Que nous dit la Bible des limites?
De la Genèse, qui trace des limites entre le ciel et la terre, à Jésus traversant la mort, en passant par les commandements donnés à Moïse, la question de la «limite» est centrale dans les textes bibliques. Souvent, les limites divines sont celles qui permettent à la liberté humaine de se déployer. Ainsi, les dix commandements, qui permettent l’organisation de la vie communautaire, peuvent être lus «dans une perspective de libération de l’humain», explique Janique Perrin, pasteure et responsable de la formation d’adultes pour les Eglises réformées Berne-Jura-Soleure. Libération concrète (la sortie d’Egypte, décrite dans le livre de l’Exode). Et symbolique.
La liberté, dans la tradition réformée, se comprend comme «un don, limité par le seul qui soit vraiment libre: Dieu», poursuit la docteure en théologie. Dieu offre à l’humain une existence libre. En le reconnaissant comme seul créateur de sa vie, l’humain s’affranchit des contraintes et des pouvoirs humains, analyse Janique Perrin. Il peut se sentir libéré des dimensions de l’existence qui le dépassent.
Un Dieu illimité et infini, mais en relation
Le Psaume 102, d’une personne à bout de forces louant Dieu «qui reste Dieu de siècle en siècle», et le Psaume 121, d’une personne qui voit en Dieu un secours «dès maintenant et pour toujours», racontent la faiblesse humaine. «Le premier texte montre le contraste entre un Dieu infini et un humain qui aimerait l’être, mais en est loin.

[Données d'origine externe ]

-- ==== Sys2Proof/Machine/Caravan.lean ====
section
/-! DEFINITION. Caravan ports at run time: frames received, retry, lanes, port failure, the identity exchange, time
waves (09 R275 to R317). -/

namespace Sys2Proof.Machine

/-! ### Registers of a port (R314) -/

/-- STATE: a port that returns to eight lanes reads as training (R291, R314). -/
def portState (x : PortSt) : Nat := if x.laneMove && !x.half then 1 else x.state.toNat
def portStatus (x : PortSt) : Nat :=
  portState x * 2 ^ 29 + flag x.half * 2 ^ 28 + (if x.half then flag x.halfSel else 0) * 2 ^ 27 + flag x.peerResetting * 2 ^ 26
    + x.qCause.toNat * 2 ^ 23 + flag x.syncOpen * 2 ^ 20 + x.peerId.toNat
def portPeer (x : PortSt) : Nat :=
  x.peerMajor.toNat * 2 ^ 24 + x.peerMinor.toNat * 2 ^ 16 + x.runMinor.toNat * 2 ^ 8 + x.badLanes.toNat

/-- Causes of a port event, as its data give them (DESIGN CHOICE, log 15): 1 lane, 2 down, 3 quarantine. -/
def State.portEvent (s : State) (p : Nat) (kind : EventKind) (cause : Nat) : State :=
  s.event kind (some 0xB) 5 p none 0 [BitVec.ofNat 64 (portStatus (s.port p)), BitVec.ofNat 64 cause]

/-! ### A port goes down (R292 to R294) -/

/-- The port of the sync tree's parent. -/
def State.parentPort (s : State) : Option Nat := if s.applied.syncRoot then none else some s.applied.syncParent.toNat

/-- A frame that a port can no longer carry is routed again with RESENT set, from the pool that holds it (R294). -/
def State.reroute (s : State) (p pool : Nat) (f : Frame) : State :=
  let g := { f with resent := true }
  match s.routePort g.dst with
  | some q => s.enqueue q pool g
  | none => (s.discardFrame p g).freePool pool g

/-- The frames in a port's replay storage and in its queue that `pred` names take other ways (R294, R310). -/
def State.rerouteAll (s : State) (p : Nat) (x : PortSt) (pred : Frame → Bool) : State :=
  let t := (x.unacked.filter pred).foldl (fun t f => t.reroute p 12 f) s
  (x.txQueue.filter (fun q => pred q.frame)).foldl (fun t q => t.reroute p q.pool q.frame) t

/-- A port is declared down: its routes fail over, its frames of VC 0 to 4 take other ways, and a chain epoch that it
leads to is aborted (R505). -/
def State.portDown (s : State) (p : Nat) : State :=
  let x := s.port p
  if x.state = 0 then s
  else
    let s1 := s.setPort p { x with
      state := 0, syncOpen := false, laneMove := false, qCause := 0, peerResetting := false, txSeq := 0, rxSeq := 0
      gotAny := false, nakDue := false, unacked := [], resends := 0, freed := [], sent := [], peerFreed := [], txQueue := [], told := []
      lastAck := 0, timeT1 := none }
    let s2 := s1.portEvent p .port 2
    let s3 := (s2.rerouteAll p x (fun _ => true)).pumpAll
    if s.parentPort = some p then s3.epochParentDown else s3

/-- A port that becomes quarantined carries VC 0 and VC 7 alone: its other queued frames take other ways (R310). -/
def State.shunPort (s : State) (p : Nat) : State :=
  let x := s.port p
  let s1 := s.setPort p { x with txQueue := x.txQueue.filter (fun q => q.frame.vc == 0) }
  s1.rerouteAll p { x with unacked := x.unacked } (fun f => decide (f.vc ≠ 0))

/-- PORT_DOWN (R292). -/
def execPortDown (port : Nat) (s : State) : Answer := .next (s.portDown port)

/-! ### Retry (R285, R291) -/

/-- Unacknowledged frames leave again, in order: on a quarantined port those of VC 0 alone. NAK stands in the first of their
trailers, if it is due (R285, R310). -/
def State.resendAll (s : State) (p : Nat) : State :=
  let x := s.port p
  match x.unacked.filter (fun f => x.state == 2 || f.vc == 0) with
  | [] => s
  | f :: r =>
    let held := s.withheld p
    let out := (p, x.dress held f) :: r.map (fun g => (p, (x.hasTold held).dress held g))
    { s.setPort p (x.hasTold held) with io := { s.io with frames := out.reverse ++ s.io.frames } }

/-- A resend under R285: the port goes down when its oldest frame has been resent 4 times. -/
def State.replay (s : State) (p : Nat) : State :=
  let x := s.port p
  if x.unacked.isEmpty || x.laneMove then s
  else if 4 ≤ x.resends then s.portDown p
  else
    let s1 := s.setPort p { x with resends := x.resends + 1 }
    (s1.ctrAdd (lnkReplays p) x.unacked.length).resendAll p

/-- REPLAY_TIMER: frames are outstanding and ACK has not changed for 4 µs (R285). -/
def execReplayTimer (port : Nat) (s : State) : Answer :=
  if (s.port port).state.toNat < 2 then .next s else .next (s.replay port)

/-- ACK_STALL_TIMEOUT: ACK has not advanced for 12 µs with frames outstanding (R292). -/
def execAckStallTimeout (port : Nat) (s : State) : Answer :=
  if (s.port port).unacked.isEmpty then .next s else .next (s.portDown port)

/-- Frames acknowledged by a trailer leave the replay storage; a NAK resends the rest (R285). -/
def State.takeTrailer (s : State) (p : Nat) (f : Frame) : State :=
  if frameTrailerCrc f ≠ f.tcrc then s
  else
    let x := { s.port p with peerFreed := ((List.range 5).map (fun v => (v, f.cred.getD v 0 % 2 ^ 17))).filter (fun e => e.2 ≠ 0) }
    let n := match (x.unacked.zipIdx).find? (fun u => u.1.seq == f.ack) with
      | some u => if f.ackV then u.2 + 1 else 0
      | none => 0
    let s1 := if n = 0 then s.setPort p x else s.setPort p { x with unacked := x.unacked.drop n, resends := 0, lastAck := f.ack }
    if f.nak then s1.replay p else s1

/-! ### Delivery (R282, R283, R294, R306) -/

/-- VC and KIND form a pair of R282. -/
def frameKindOk (f : Frame) : Bool :=
  match f.vc with
  | 0 => f.kind == 0
  | 1 => decide (f.kind < 2)
  | 2 => f.kind == 0
  | 3 => f.kind == 0
  | 4 => decide (f.kind < 2)
  | 7 => decide (f.kind < 4)
  | _ => false

/-- The payload that R282 gives the kind. -/
def frameSizeOk (f : Frame) : Bool :=
  let n := f.payload.length
  match f.vc with
  | 1 => n == 0
  | 2 => decide (32 ≤ n) && decide (n ≤ 256)
  | 7 => if f.kind = 0 then n == 0 else if f.kind = 1 then n == 128 else n == 32
  | _ => true
/-- LEN and POISON are as R279 says, and the payload as R282 does. -/
def frameShapeOk (f : Frame) : Bool :=
  f.payload.length % 32 == 0 && decide (f.payload.length ≤ 4096) && f.poison.all (fun b => decide (b < f.payload.length / 32))
    && frameSizeOk f

/-- A frame is discarded and counted, without an event. -/
def State.countDiscard (s : State) (p : Nat) (f : Frame) : State := (s.ctrAdd (lnkDiscard p) 1).freePool p f

/-- The group and INST that a data frame names. -/
def frameInstance (f : Frame) : Nat × Nat := if f.vc = 3 then (bits f.arg 45 34, bits f.arg 47 46) else (redGroup f, redInst f)

/-- A RESENT frame is no longer wanted here (R294). -/
def State.staleResent (s : State) (f : Frame) : Bool :=
  f.resent &&
  (if f.vc = 2 then s.lnk.ctrlSeen.contains (f.src, bits f.arg 31 0)
   else if f.vc = 3 ∨ f.vc = 4 then
     let gi := frameInstance f
     !((s.collFor gi.1 gi.2).isSome || Tbl.get 0 s.lnk.instNext gi.1 == gi.2)
   else false)

/-- An accepted CTRL message's number is kept, the last 4,096 of its source. -/
def State.noteCtrl (s : State) (f : Frame) : State :=
  if f.vc = 2 then
    let mine := ((f.src, bits f.arg 31 0) :: s.lnk.ctrlSeen.filter (fun e => e.1 == f.src)).take 4096
    { s with lnk := { s.lnk with ctrlSeen := mine ++ s.lnk.ctrlSeen.filter (fun e => decide (e.1 ≠ f.src)) } }
  else s

/-- A frame for this device: data wait for the unit that takes them, MCTP goes to the management core at once; in a
compute-only reset frames of VC 2 to 4 are discarded (R306). -/
def State.deliverFrame (s : State) (p : Nat) (f : Frame) : State :=
  if f.vc = 0 then s.freePool p f
  else if (s.inReset && decide (2 ≤ f.vc)) || s.staleResent f then s.countDiscard p f
  else
    let s1 := s.noteCtrl f
    ({ s1 with lnk := { s1.lnk with inbox := s1.lnk.inbox ++ [(p, f)] } }).drainInbox

/-- A good frame is delivered, forwarded or discarded (R283, R310). -/
def State.routeFrame (s : State) (p : Nat) (f : Frame) : State :=
  if !frameKindOk f || !frameShapeOk f then s.countDiscard p f
  else if (s.port p).state = 3 ∧ f.vc ≠ 0 then s.countDiscard p f
  else if f.vc = 1 ∧ !(s.syncPort p && (s.port p).syncOpen) then s.countDiscard p f
  else if s.applied.idValid ∧ f.dst = s.applied.deviceId.toNat then s.deliverFrame p f
  else if f.hops = 0 then (if f.vc = 0 then s.deliverFrame p f else s.countDiscard p f)
  else s.forwardFrame p { f with hops := f.hops - 1 }

/-! ### Link frames (R282, R291, R307, R311) -/

/-- Running version of a firmware image: its primary copy, or the secondary (R481). -/
def runningCopy (c : Copy × Copy) : Copy := if c.1.good then c.1 else c.2

/-- This device's identity block (R307). -/
def State.identBlock (s : State) : List Byte :=
  natLe 1 Config.jcmMajor ++ natLe 1 s.glb.minor.toNat ++ natLe 2 s.applied.deviceId.toNat
    ++ natLe 4 (flag s.applied.idValid + 2 * flag s.inReset) ++ natLe 4 s.mgt.active.1
    ++ natLe 4 s.mgt.active.2.1
    ++ (s.lnk.cfgDigest ++ List.replicate (48 - s.lnk.cfgDigest.length) 0)
    ++ natLe 8 s.time.toNat ++ natLe 8 s.boot.unit.toNat ++ List.replicate 48 0
def State.sendIdent (s : State) (p : Nat) : State := s.transmitLink p 1 s.identBlock
/-- IDENT goes out on every port that has a link. -/
def State.sendIdents (s : State) : State :=
  (List.range 12).foldl (fun t p => if (t.port p).state = 0 then t else t.sendIdent p) s

/-- TIME payload (DESIGN CHOICE, log 16): t1, t2, t3 in 1/8 ns and the sender's depth. -/
def timePayload (t1 t2 t3 depth : Nat) : List Byte := natLe 8 t1 ++ natLe 8 t2 ++ natLe 8 t3 ++ natLe 8 depth

/-- |θ| or an offset is within 1 µs. -/
def withinMicro (ns : Int) : Bool := decide (ns.natAbs ≤ 1000)

/-- A half of a port that holds no failed lane in either direction: false for lanes 0 to 3. `peer` has bit 0 set where the
peer's receiver marked a lane of 0 to 3, bit 1 where it marked one of 4 to 7 (R290). -/
def goodHalf (badLanes peer : Nat) : Option Bool :=
  if badLanes % 16 = 0 ∧ !bitAt peer 0 then some false else if badLanes / 16 % 16 = 0 ∧ !bitAt peer 1 then some true else none

/-- A resolution of 1/8 ns. -/
def State.stamp (s : State) : Nat := 8 * s.time.toNat

/-- A link frame (VC 7) is never forwarded: IDENT and TIME answers wait for their rows, a child's TIME is answered, and
LANE makes this end change its lanes too, or takes the port down where the half it names has a failed lane here. LANE names
the half in byte 0 (DESIGN CHOICE, log 16). A parent opens VC 1 of a port closed for its offset once the child's time is
within 1 µs of its own (R308; log 16). A link frame of another shape is ignored. -/
def State.takeLink (s : State) (p : Nat) (f : Frame) : State :=
  if !frameShapeOk f then s
  else if f.kind = 1 ∨ (f.kind = 2 ∧ s.parentPort = some p) then { s with lnk := { s.lnk with inbox := s.lnk.inbox ++ [(p, f)] } }
  else if f.kind = 2 ∧ s.applied.syncChildren.getLsbD p then
    let t1 := leNat (f.payload.take 8)
    let near := withinMicro (((t1 : Int) - s.stamp) / 8)
    let s1 := if near then s.modPort p (fun x => { x with syncOpen := x.syncOpen || x.state == 2 }) else s
    s1.transmitLink p 2 (timePayload t1 s.stamp s.stamp s.lnk.depth.toNat)
  else if f.kind = 3 then
    let h := bitAt (leNat (f.payload.take 1)) 0
    let x := s.port p
    let peer := x.peerBad ||| (if h then 1 else 2)
    let s1 := s.setPort p { x with peerBad := peer }
    if goodHalf x.badLanes.toNat peer.toNat ≠ some h then s1.portDown p
    else s1.modPort p (fun x => { x with half := true, halfSel := h, laneMove := true })
  else s

/-! ### FRAME_RECEIVE -/

/-- Lanes in use: eight, or one half (R276). -/
def PortSt.lanes (x : PortSt) : List Nat := if x.half then (if x.halfSel then [4, 5, 6, 7] else [0, 1, 2, 3]) else List.range 8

Le second énumère tous les obstacles que connaît un pèlerin: sommeil, entraves, chaleur accablante. Seul Dieu peut l’aider à les surmonter sans failles. Pour faire face à nos difficultés, nous appelons à l’aide, nous avons besoin de quelqu’un d’autre, de solidarité», analyse le pasteur et théologien genevois Marc Pernot, créateur du site jecherchedieu.ch.
En même temps, le Psaume 8 souligne que l’humain est «presque» l’égal des anges. «Tout est dans ce ‹presque›», pointe Marc Pernot: la création de l’humain est à comprendre comme «Dieu et l’humain ensemble: l’humain ne peut rien sans Dieu et inversement. C’est ce lien fonctionnel, cette relation qui permet d’avancer dans notre lien à nous-mêmes et aux autres», continue le pasteur genevois.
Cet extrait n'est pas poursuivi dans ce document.